Many observers say the pressure of censorship reached its peak in 1991, at
the time of the Gulf War, when white spaces replacing deleted articles
spread throughout the press. But as early as 1990, the fight against the
Islamic movement, which surfaced in the late 1970s, became the pretext for
introducing draconian censorship. This anti-Islamic discourse is a keynote
in the propaganda of the Ben Ali regime, aimed at both Tunisian democrats
and friendly governments, in particular that of France. The attitude to be
adopted towards the Islamic “danger” was a genuine line of cleavage within
the democratic camp, causing splits which the regime took advantage of. The
official line endeavoured to present President Ben Ali as the only “bulwark”
against the Islamic peril, brandishing the bogey-man of the civil war in
Algeria. In the name of the fight against the Islamists, the defenders of
human rights and the Tunisian opposition backed the regime and closed their
eyes to its exactions. Those who refused to go along with this
diabolisation, which was used to justify the “eradication” of the Islamists,
were accused of being their allies.

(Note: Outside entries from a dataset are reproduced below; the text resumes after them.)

-- ==== Sys2Proof/Machine/Dispatch.lean ====
section
/-! DEFINITION. One arm per command: its meaning, or its rejection by name. -/

namespace Sys2Proof.Machine

open Sys2Proof

/-- The effect of a command on everything but the queue. -/
def exec (i : Instr) (s : State) : Host.Outcome State Fault Refusal :=
  match i with
  | .chipScopeReset dt powerOn => Sys2Proof.Machine.execChipScopeReset dt powerOn s
  | .blockScopeReset dt => Sys2Proof.Machine.execBlockScopeReset dt s
  | .resetEnd dt => Sys2Proof.Machine.execResetEnd dt s
  | .keeperScopeReset dt => Sys2Proof.Machine.execKeeperScopeReset dt s
  | .keeperWatchdog dt => Sys2Proof.Machine.execKeeperWatchdog dt s
  | .resetIslandLink dt rq => Sys2Proof.Machine.execResetIslandLink dt rq s
  | .resetIslandLoupe dt rq t => Sys2Proof.Machine.execResetIslandLoupe dt rq t s
  | .resetKeeper dt rq => Sys2Proof.Machine.execResetKeeper dt rq s
  | .resetBlock dt rq => Sys2Proof.Machine.execResetBlock dt rq s
  | .resetChip dt rq => Sys2Proof.Machine.execResetChip dt rq s
  | .resetDelayExpiry dt => Sys2Proof.Machine.execResetDelayExpiry dt s
  | .objectWrite dt w => Sys2Proof.Machine.execObjectWrite dt w s
  | .dapRead dt src r via => Sys2Proof.Machine.execDapRead dt src r via s
  | .dapAbort dt src r via => Sys2Proof.Machine.execDapAbort dt src r via s
  | .dapResponse dt p r => Sys2Proof.Machine.execDapResponse dt p r s
  | .pendTimeout dt => Sys2Proof.Machine.execPendTimeout dt s
  | .segTimeout dt => Sys2Proof.Machine.execSegTimeout dt s
  | .cmdInProgress dt => Sys2Proof.Machine.execCmdInProgress dt s
  | .cmdComplete dt => Sys2Proof.Machine.execCmdComplete dt s
  | .neighborSolicitation dt peer target bad => Sys2Proof.Machine.execNeighborSolicitation dt peer target bad s
  | .echoRequest dt peer addr body bad => Sys2Proof.Machine.execEchoRequest dt peer addr body bad s
  | .ptpSync dt p domain gm utc origin corr => Sys2Proof.Machine.execPtpSync dt p domain gm utc origin corr s
  | .ptpPdelayReq dt p domain gm utc clock port seq corr => Sys2Proof.Machine.execPtpPdelayReq dt p domain gm utc clock port seq corr s
  | .ptpPdelayResp dt p domain gm utc seq corr => Sys2Proof.Machine.execPtpPdelayResp dt p domain gm utc seq corr s
  | .ptpDelayReq dt p domain gm utc clock port seq corr => Sys2Proof.Machine.execPtpDelayReq dt p domain gm utc clock port seq corr s
  | .ptpDelayResp dt p domain gm utc seq receipt corr => Sys2Proof.Machine.execPtpDelayResp dt p domain gm utc seq receipt corr s
  | .ptpMgmtMessage dt domain m => Sys2Proof.Machine.execPtpMgmtMessage dt domain m s
  | .ptpIntervalTick dt => Sys2Proof.Machine.execPtpIntervalTick dt s
  | .syncLossTimeout dt => Sys2Proof.Machine.execSyncLossTimeout dt s
  | .holdoverTimeout dt => Sys2Proof.Machine.execHoldoverTimeout dt s
  | .timeAnchor dt => Sys2Proof.Machine.execTimeAnchor dt s
  | .timeNowWrite dt rq value => Sys2Proof.Machine.execTimeNowWrite dt rq value s
  | .shutterFire dt c => Sys2Proof.Machine.execShutterFire dt c s
  | .shutterApply dt rq c => Sys2Proof.Machine.execShutterApply dt rq c s
  | .clearEvents dt rq => Sys2Proof.Machine.execClearEvents dt rq s
  | .heldCapture dt engine => Sys2Proof.Machine.execHeldCapture dt engine s
  | .snapshotDrained dt engine => Sys2Proof.Machine.execSnapshotDrained dt engine s
  | .dieVectorComplete dt => Sys2Proof.Machine.execDieVectorComplete dt s
  | .engineVectorComplete dt => Sys2Proof.Machine.execEngineVectorComplete dt s
  | .descApply dt rq => Sys2Proof.Machine.execDescApply dt rq s
  | .cmdTableClear dt rq => Sys2Proof.Machine.execCmdTableClear dt rq s
  | .begin_ dt cmd engine cls tag tile dup => Sys2Proof.Machine.execBegin dt cmd engine cls tag tile dup s
  | .end_ dt cmd engine cls => Sys2Proof.Machine.execEnd dt cmd engine cls s
  | .bytes dt engine level dir count => Sys2Proof.Machine.execBytes dt engine level dir count s
  | .linkBytes dt link dir count => Sys2Proof.Machine.execLinkBytes dt link dir count s
  | .arrive dt barrier => Sys2Proof.Machine.execArrive dt barrier s
  | .tagOpen dt tag base => Sys2Proof.Machine.execTagOpen dt tag base s
  | .tagClose dt tag => Sys2Proof.Machine.execTagClose dt tag s
  | .bktOpen dt slot side base => Sys2Proof.Machine.execBktOpen dt slot side base s
  | .bktClose dt slot side engine => Sys2Proof.Machine.execBktClose dt slot side engine s
  | .dupDecline dt slot => Sys2Proof.Machine.execDupDecline dt slot s
  | .bracketWait dt => Sys2Proof.Machine.execBracketWait dt s
  | .shardOpen dt slot dir shardId => Sys2Proof.Machine.execShardOpen dt slot dir shardId s
  | .shardRange dt slot length base => Sys2Proof.Machine.execShardRange dt slot length base s
  | .shardClose dt slot copyDone => Sys2Proof.Machine.execShardClose dt slot copyDone s
  | .ckptBoundary dt => Sys2Proof.Machine.execCkptBoundary dt s
  | .loupeLine dt t addr data write tag bkt shd => Sys2Proof.Machine.execLoupeLine dt t addr data write tag bkt shd s
  | .healthStrobe dt input value => Sys2Proof.Machine.execHealthStrobe dt input value s
  | .scoreRecordComplete dt k => Sys2Proof.Machine.execScoreRecordComplete dt k s
  | .imageSegment dt rq k offset total data => Sys2Proof.Machine.execImageSegment dt rq k offset total data s
  | .stackWrite dt rq offset total data => Sys2Proof.Machine.execStackWrite dt rq offset total data s
  | .loadStack dt rq k => Sys2Proof.Machine.execLoadStack dt rq k s
  | .loadEnd dt k => Sys2Proof.Machine.execLoadEnd dt k s
  | .activate dt rq k v => Sys2Proof.Machine.execActivate dt rq k v s
  | .unload dt rq k => Sys2Proof.Machine.execUnload dt rq k s
  | .unloadDrained dt k => Sys2Proof.Machine.execUnloadDrained dt k s
  | .retire dt k => Sys2Proof.Machine.execRetire dt k s
  | .devPhaseWrite dt rq value => Sys2Proof.Machine.execDevPhaseWrite dt rq value s
  | .programApply dt rq => Sys2Proof.Machine.execProgramApply dt rq s
  | .reductionRecord dt p r => Sys2Proof.Machine.execReductionRecord dt p r s
  | .deadline dt => Sys2Proof.Machine.execDeadline dt s
  | .mergeComplete dt => Sys2Proof.Machine.execMergeComplete dt s
  | .centreRecord dt p c => Sys2Proof.Machine.execCentreRecord dt p c s
  | .featureFrame dt p f => Sys2Proof.Machine.execFeatureFrame dt p f s
  | .verdictFormed dt => Sys2Proof.Machine.execVerdictFormed dt s
  | .verdictClear dt rq => Sys2Proof.Machine.execVerdictClear dt rq s
  | .baselineReset dt rq => Sys2Proof.Machine.execBaselineReset dt rq s
  | .stallTimeout dt => Sys2Proof.Machine.execStallTimeout dt s
  | .arrival dt p job barrier time latestDie dies => Sys2Proof.Machine.execArrival dt p job barrier time latestDie dies s
  | .release dt p job barrier epoch level reissue tRel latestDie => Sys2Proof.Machine.execRelease dt p job barrier epoch level reissue tRel latestDie s
  | .bcast dt p job tree seq epoch level reissue op payload => Sys2Proof.Machine.execBcast dt p job tree seq epoch level reissue op payload s
  | .bcastAck dt p job tree seq dies => Sys2Proof.Machine.execBcastAck dt p job tree seq dies s
  | .hopAck dt p typ job id seq => Sys2Proof.Machine.execHopAck dt p typ job id seq s
  | .nackTimeout dt => Sys2Proof.Machine.execNackTimeout dt s
  | .ackHold dt => Sys2Proof.Machine.execAckHold dt s
  | .ackReport dt => Sys2Proof.Machine.execAckReport dt s
  | .barrierReport dt => Sys2Proof.Machine.execBarrierReport dt s
  | .epochSegment dt p epoch level reissue firstFrame seg segs resync entries => Sys2Proof.Machine.execEpochSegment dt p epoch level reissue firstFrame seg segs resync entries s
  | .epochApplied dt => Sys2Proof.Machine.execEpochApplied dt s
  | .epochIssue dt rq => Sys2Proof.Machine.execEpochIssue dt rq s
  | .bcastIssueJobStart dt rq => Sys2Proof.Machine.execBcastIssueJobStart dt rq s
  | .bcastIssueJobTeardown dt rq => Sys2Proof.Machine.execBcastIssueJobTeardown dt rq s
  | .bcastIssueHostMessage dt rq => Sys2Proof.Machine.execBcastIssueHostMessage dt rq s
  | .teardownDone dt job => Sys2Proof.Machine.execTeardownDone dt job s
  | .overlayArm dt rq => Sys2Proof.Machine.execOverlayArm dt rq s
  | .overlayDisarm dt rq => Sys2Proof.Machine.execOverlayDisarm dt rq s
  | .digestRecord dt p d => Sys2Proof.Machine.execDigestRecord dt p d s
  | .overlayWait dt => Sys2Proof.Machine.execOverlayWait dt s
  | .mismatchNotice dt p suspect => Sys2Proof.Machine.execMismatchNotice dt p suspect s
  | .boundPeriod dt => Sys2Proof.Machine.execBoundPeriod dt s
  | .boundReset dt rq => Sys2Proof.Machine.execBoundReset dt rq s
  | .boundEnforceWrite dt rq value => Sys2Proof.Machine.execBoundEnforceWrite dt rq value s
  | .testRequest dt rq value => Sys2Proof.Machine.execTestRequest dt rq value s
  | .testCancel dt rq entry => Sys2Proof.Machine.execTestCancel dt rq entry s
  | .testDeadline dt => Sys2Proof.Machine.execTestDeadline dt s
  | .testDone dt engine test result => Sys2Proof.Machine.execTestDone dt engine test result s
  | .traceEnableWrite dt rq value => Sys2Proof.Machine.execTraceEnableWrite dt rq value s
  | .sqGroup dt k pc last kind taken target ret => Sys2Proof.Machine.execSqGroup dt k pc last kind taken target ret s
  | .sqSleep dt k asleep => Sys2Proof.Machine.execSqSleep dt k asleep s
  | .traceLineTimeout dt => Sys2Proof.Machine.execTraceLineTimeout dt s
  | .syncPeriod dt => Sys2Proof.Machine.execSyncPeriod dt s
  | .sinkLineWritten dt => Sys2Proof.Machine.execSinkLineWritten dt s
  | .offloadFlush dt => Sys2Proof.Machine.execOffloadFlush dt s
  | .offloadUnit dt p bytes => Sys2Proof.Machine.execOffloadUnit dt p bytes s
  | .storeRead dt rq => Sys2Proof.Machine.execStoreRead dt rq s
  | .prcStart dt rq c => Sys2Proof.Machine.execPrcStart dt rq c s
  | .prcResume dt rq c => Sys2Proof.Machine.execPrcResume dt rq c s
  | .prcAbort dt rq c => Sys2Proof.Machine.execPrcAbort dt rq c s
  | .prcJobStop dt c => Sys2Proof.Machine.execPrcJobStop dt c s
  | .laneEnableWrite dt rq p value => Sys2Proof.Machine.execLaneEnableWrite dt rq p value s
  | .laneLock dt p => Sys2Proof.Machine.execLaneLock dt p s
  | .trainingComplete dt p => Sys2Proof.Machine.execTrainingComplete dt p s
  | .lockLost dt p => Sys2Proof.Machine.execLockLost dt p s
  | .trainLimit dt => Sys2Proof.Machine.execTrainLimit dt s
  | .failHold dt => Sys2Proof.Machine.execFailHold dt s
  | .retrain dt rq p => Sys2Proof.Machine.execRetrain dt rq p s
  | .train dt p tap step st cause => Sys2Proof.Machine.execTrain dt p tap step st cause s
  | .ident dt p payload => Sys2Proof.Machine.execIdent dt p payload s
  | .dataFrame dt p good seq cls n ack relay => Sys2Proof.Machine.execDataFrame dt p good seq cls n ack relay s
  | .ack dt p ackSeq => Sys2Proof.Machine.execAck dt p ackSeq s
  | .nak dt p ackSeq => Sys2Proof.Machine.execNak dt p ackSeq s
  | .replayTimeout dt => Sys2Proof.Machine.execReplayTimeout dt s
  | .credit dt p credits => Sys2Proof.Machine.execCredit dt p credits s
  | .creditRefresh dt => Sys2Proof.Machine.execCreditRefresh dt s
  | .routeJoin dt p seq fromFrame dies => Sys2Proof.Machine.execRouteJoin dt p seq fromFrame dies s
  | .routeMoveLeg dt p seq fromFrame leg dies => Sys2Proof.Machine.execRouteMoveLeg dt p seq fromFrame leg dies s
  | .parentLost dt p seq => Sys2Proof.Machine.execParentLost dt p seq s
  | .routeMove dt rq value => Sys2Proof.Machine.execRouteMove dt rq value s
  | .homeHold dt => Sys2Proof.Machine.execHomeHold dt s
  | .equaliserAdapt dt p => Sys2Proof.Machine.execEqualiserAdapt dt p s
  | .laserLoop dt p => Sys2Proof.Machine.execLaserLoop dt p s
  | .dataDecision dt g => Sys2Proof.Machine.execDataDecision dt g s
  | .gateApply dt rq p => Sys2Proof.Machine.execGateApply dt rq p s
  | .gateEntryChange dt g => Sys2Proof.Machine.execGateEntryChange dt g s
  | .classDropFlush dt => Sys2Proof.Machine.execClassDropFlush dt s
  | .alarmRecord dt p r => Sys2Proof.Machine.execAlarmRecord dt p r s
  | .alarmSpaceFreed dt => Sys2Proof.Machine.execAlarmSpaceFreed dt s
  | .mirrorFlush dt => Sys2Proof.Machine.execMirrorFlush dt s
  | .mirrorMessage dt p recs => Sys2Proof.Machine.execMirrorMessage dt p recs s
  | .clearF dt rq => Sys2Proof.Machine.execClearF dt rq s
  | .clearO dt rq => Sys2Proof.Machine.execClearO dt rq s
  | .clearBoth dt rq => Sys2Proof.Machine.execClearBoth dt rq s
  | .fWindow dt rq => Sys2Proof.Machine.execFWindow dt rq s
  | .oWindow dt rq => Sys2Proof.Machine.execOWindow dt rq s
  | .negTake dt rq => Sys2Proof.Machine.execNegTake dt rq s
  | .negPeriod dt => Sys2Proof.Machine.execNegPeriod dt s
  | .negFixed dt => Sys2Proof.Machine.execNegFixed dt s
  | .persistDone dt => Sys2Proof.Machine.execPersistDone dt s
  | .h2bData dt value => Sys2Proof.Machine.execH2bData dt value s
  | .h2bRing dt word => Sys2Proof.Machine.execH2bRing dt word s
  | .b2hData dt => Sys2Proof.Machine.execB2hData dt s
  | .b2hAck dt word => Sys2Proof.Machine.execB2hAck dt word s
  | .irqStatusWrite dt value => Sys2Proof.Machine.execIrqStatusWrite dt value s
  | .b2hRing dt => Sys2Proof.Machine.execB2hRing dt s
  | .mbTimeout dt => Sys2Proof.Machine.execMbTimeout dt s
  | .dimIdle dt => Sys2Proof.Machine.execDimIdle dt s
  | .safelightIdle dt => Sys2Proof.Machine.execSafelightIdle dt s
  | .powerEntryDone dt => Sys2Proof.Machine.execPowerEntryDone dt s
  | .wakeSource dt source detail cls => Sys2Proof.Machine.execWakeSource dt source detail cls s
  | .regGood dt => Sys2Proof.Machine.execRegGood dt s
  | .pllLock dt => Sys2Proof.Machine.execPllLock dt s
  | .memReady dt => Sys2Proof.Machine.execMemReady dt s
  | .logicReady dt => Sys2Proof.Machine.execLogicReady dt s
  | .dvfsPeriod dt => Sys2Proof.Machine.execDvfsPeriod dt s
  | .keeperUpdateLive dt rq persist => Sys2Proof.Machine.execKeeperUpdateLive dt rq persist s
  | .keeperUpdateRestart dt rq persist => Sys2Proof.Machine.execKeeperUpdateRestart dt rq persist s
  | .keeperVerified dt => Sys2Proof.Machine.execKeeperVerified dt s
  | .keeperPersisted dt ok => Sys2Proof.Machine.execKeeperPersisted dt ok s
  | .keeperQuiescent dt => Sys2Proof.Machine.execKeeperQuiescent dt s
  | .keeperReady dt ok => Sys2Proof.Machine.execKeeperReady dt ok s
  | .dieIdWrite dt rq value => Sys2Proof.Machine.execDieIdWrite dt rq value s
  | .journalEnableWrite dt rq value => Sys2Proof.Machine.execJournalEnableWrite dt rq value s
  | .chunkTimeout dt => Sys2Proof.Machine.execChunkTimeout dt s
  | .journalLost dt => Sys2Proof.Machine.execJournalLost dt s
  | .leafJournalFlush dt => Sys2Proof.Machine.execLeafJournalFlush dt s
  | .leafJournalMessage dt p entries => Sys2Proof.Machine.execLeafJournalMessage dt p entries s
  | .exportFreeze dt rq => Sys2Proof.Machine.execExportFreeze dt rq s
  | .exportRelease dt rq => Sys2Proof.Machine.execExportRelease dt rq s
  | .trainFrameInterval dt p => Sys2Proof.Machine.execTrainFrameInterval dt p s
  | .trainingSignalLost dt p => Sys2Proof.Machine.execTrainingSignalLost dt p s
  | .ceB2hTransfer dt => Sys2Proof.Machine.execCeB2hTransfer dt s
  | .islandResetDone dt => Sys2Proof.Machine.execIslandResetDone dt s
  | .keeperResetDone dt => Sys2Proof.Machine.execKeeperResetDone dt s
  | .dvfsChangeDone dt => Sys2Proof.Machine.execDvfsChangeDone dt s

end Sys2Proof.Machine
end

Debate was thus completely paralysed.
Since 1991, sentences have ranged from fifteen to twenty years’ imprisonment
for “association threatening law and order”. The legal arsenal aimed
expressly at the Islamists was further reinforced in 1995 with a new harsh
law on terrorism: membership of the Islamist movement is now a criminal
offence.
From 1991 onwards, Islamic journalists have been systematically repressed.
Two of them are still in prison: Hamadi Jebali, editor of weekly Al Fajr,
semi-official organ of the Islamist movement Ennahda, was sentenced by the
Tunis military court to sixteen years in prison for “aggression with intent
to change the nature of the State” and “membership of an illegal
organisation”. He had just served a one-year prison term after being found
guilty on January 31, 1991, of publishing an article criticising the system
of military tribunals, one of the tools used by the regime to repress the
Islamists. Abdellah Zouari, another Al Fajr journalist, was arrested on
April 12, 1991, and sentenced to eleven years in prison for “membership of
an illegal organisation”. The two journalists were tried on August 28, 1992,
along with 277 members of Ennahda, for taking part in an “Islamist plot”.
International standards of fair legal process were not observed (vague
charges, torture, arbitrary detention, limited access to lawyers, etc.).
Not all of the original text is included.